Most Web browsers behave a little differently when they know they are talking to a proxy server. In Firefox 2.0, you enter proxy settings under Tools -> Options (Firefox - Preferences on Mac) -> Advanced section -> Network tab, then click the Settings button under Connection.

Firefox proxy

Once the browser is configured, it should make requests and get responses from squid.

Another way to use squid is in transparent proxy mode. Transparent proxies are often used to force Web traffic through the proxy regardless of how each browser is configured. Doing so requires some network trickery to hijack outgoing HTTP requests and also requires additional tweaks to squid. You can read useful guides for configuring squid as a transparent proxy elsewhere.

Redirectors

With no additional configuration, squid faithfully fetches and returns each URL requested of it. To filter the content, squid has a feature called a redirector -- a separate program called by squid that examines the URL and tells squid to either proceed as usual or rewrite the URL so squid returns something else instead. Most often, redirectors rewrite banned URLs, returning the URL of a custom error page that explains why the requested URL was not honored.

Several third-party redirectors have been written, including squirm and squidGuard. Both squirm and squidGuard are C language programs that need to be compiled from source. Squirm operates using regular expression rules, while squidGuard uses a a database of domains and URLs to make decisions. I have not done any performance testing on redirectors, but squidGuard has a reputation for scaling well as the size of its blacklist increases. In my experience, squidGuard has performed well on networks with up to a thousand users.

Installing squidGuard 1.2.0

The squidGuard redirector is installed using the familiar "configure, make, make install" routine. One requirement that may not be installed on your system is the Berkeley DB library (now owned by Oracle), which squidGuard uses to store blacklist domains and URLs.
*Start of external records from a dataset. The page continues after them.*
-- ==== Sys2Proof/Machine/Angle.lean ====
section
/-!
DEFINITION. Tooth edges and what follows from them in the other blocks: counters and notices of the trackers, phase samples, standstill,
coast, dead wheels, bias checks, snapshots and the angle self-test (06_wheel_tracking.md, 07_angle_interpolation_phase.md, R177 to R179).
-/

namespace Sys2Proof.Machine

/-! ### Phase channels (R233 to R242) -/

/-- The page of phase channel `k` (R247). -/
def phaseBase (k : Fin 2) : Nat := 0x30940 + 0x40 * k.val

/-- The channel is enabled, and its wheels A and B. -/
def State.phaseEn (s : State) (k : Fin 2) : Bool := s.bit (phaseBase k) 0
def State.phaseA (s : State) (k : Fin 2) : Fin 4 := Fin.ofNat 4 (s.fld (phaseBase k) 5 4)
def State.phaseB (s : State) (k : Fin 2) : Fin 4 := Fin.ofNat 4 (s.fld (phaseBase k) 7 6)

/-- The state with a channel changed. -/
def State.setPhase (s : State) (k : Fin 2) (p : PhaseSt) : State := { s with phases := s.phases.set k p }

/-- `n` discards are counted in ANG_PHk_STAT.DISCARD. -/
def State.phaseDiscard (s : State) (k : Fin 2) (n : Nat) : State :=
  let a := phaseBase k + 0x1C
  s.satCount a 31 16 n

/-- The signed phase of a pair of reported positions (R236). -/
def phaseOf (thetaB thetaA mul fold : Nat) : Int :=
  let d := wrapInt 22 ((thetaB : Int) - (mul : Int) * thetaA)
  let x := d * fold % revFrets
  divTrunc (signedOf 22 x) fold

/-- TORQUE of a phase (R237). -/
def torqueOf (phase ofs scale : Int) : Int :=
  clampInt (-(2 ^ 31 : Int)) (2 ^ 31 - 1) (Int.fdiv ((phase - ofs * 256) * scale) (2 ^ 24))

/-- A sample joins the block; a complete block is published (R237, R238). -/
def State.phaseSample (s : State) (k : Fin 2) (tB thetaB thetaA : Nat) : State :=
  let b := phaseBase k
  let p := s.phases[k]
  let lg := s.fld b 10 8
  let v := phaseOf thetaB thetaA (s.fld b 23 16) (s.fld (b + 4) 9 0)
  let sum := p.sum + v
  if p.count + 1 < 2 ^ lg then s.setPhase k { p with sum := sum, count := p.count + 1 }
  else
    let phase := Int.fdiv (sum * 256) (2 ^ lg : Nat)
    let s1 := s.setPhase k { p with sum := 0, count := 0, valid := true }
    let s2 := (s1.setReg (b + 0x10) (wordOfInt v)).setReg (b + 0x14) (wordOfInt phase)
    (s2.setReg (b + 0x18) (wordOfInt (torqueOf phase (s.reg (b + 8)).toInt (s.reg (b + 0xC)).toInt))).setReg (b + 0x20) (s.tnow tB)

/-- The samples that wait on an interval of A are discarded. -/
def State.phaseDropWaiting (s : State) (k : Fin 2) : State :=
  let p := s.phases[k]
  (s.setPhase k { p with waiting := [] }).phaseDiscard k p.waiting.length

/-- VALID, the partial block and the waiting samples go; the published values stay (R238, R241, R244). -/
def State.phaseReset (s : State) (k : Fin 2) : State :=
  let s1 := s.phaseDropWaiting k
  s1.setPhase k {}

/-- A wheel has left LOCKED without an edge (R238). -/
def State.phaseLost (s : State) (w : Fin 4) : State :=
  (List.finRange 2).foldl (fun s (k : Fin 2) =>
    if s.phaseEn k && (s.phaseA k == w || s.phaseB k == w) then s.phaseReset k else s) s

/-- Both channels discard what is not complete (R244). -/
def State.phaseResetAll (s : State) : State := (List.finRange 2).foldl (fun s (k : Fin 2) => s.phaseReset k) s

/-- What an edge of A is to a channel. -/
def phaseEdgeOfA (old new : WheelSt) (rep : EdgeReport) : PhaseEdgeA :=
  { lin0 := old.lin, t0 := old.tLast, lin1 := new.lin, t1 := new.tLast
    drop := rep.reversal || decide (new.valid = 0) || decide (new.sync ≠ .locked), lost := decide (old.sync = .locked ∧ new.sync ≠ .locked) }

/-- An edge of A: in BRACKET the waiting samples are resolved over the interval that it ends (R235, R238). -/
def State.phaseOnA (s : State) (k : Fin 2) (e : PhaseEdgeA) : State :=
  let p := s.phases[k]
  if e.lost then s.phaseReset k
  else if e.drop then s.phaseDropWaiting k
  else
    p.waiting.foldl (fun s q =>
      let off := divTrunc ((e.lin1 - e.lin0) * Int.ofNat (q.t - e.t0)) (Int.ofNat (e.t1 - e.t0))
      s.phaseSample k q.t q.theta (wrapInt 22 (e.lin0 + off))) (s.setPhase k { p with waiting := [] })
After running make install using the squidGuard source, I discovered that some directories were not created. I manually created the following directories:
/usr/local/squidGuard/ -- for configuration files
/usr/local/squidGuard/log/ -- for log files
/usr/local/squidGuard/db/ -- for blacklist files

Next, copy the sample configuration file to /usr/local/squidGuard/squidGuard.conf. We'll come back to the squidGuard configuration shortly.

To make squid aware of squidGuard, add these options to /etc/squid.conf:

redirect_program /usr/local/bin/squidGuard -c /usr/local/squidGuard/squidGuard.conf
redirect_children 8
redirector_bypass on

The redirect_program option points to the redirector binary and configuration file. The redirect_children option controls how many redirector processes to start. The redirector_bypass option tells squid to ignore the redirector if it becomes unavailable for some reason. If you do not set this option and squidGuard crashes or gets overloaded, squid will quit with a fatal error, perhaps ending all Web access.

Using a blacklist

To be effective as a filter, squidGuard needs a list of domains and URLs that should be blocked. Building and maintaining your own blacklist would require a huge investment in time. Fortunately, you can download a quality list and refresh it as it gets updated. One of the largest and most popular blacklists is maintained by Shalla Security Services.

The Shalla list contains more than one million entries categorized by subject, such as pornography, gambling, and warez. You can use all or any part of the list. The list is free for noncommercial use. For commercial use, a one-page agreement needs to be signed and returned to Shalla, but there is no cost to use the list unless it is embedded and resold in another product. Additional free and non-free blacklists are available, but the Shalla list is a good place to start.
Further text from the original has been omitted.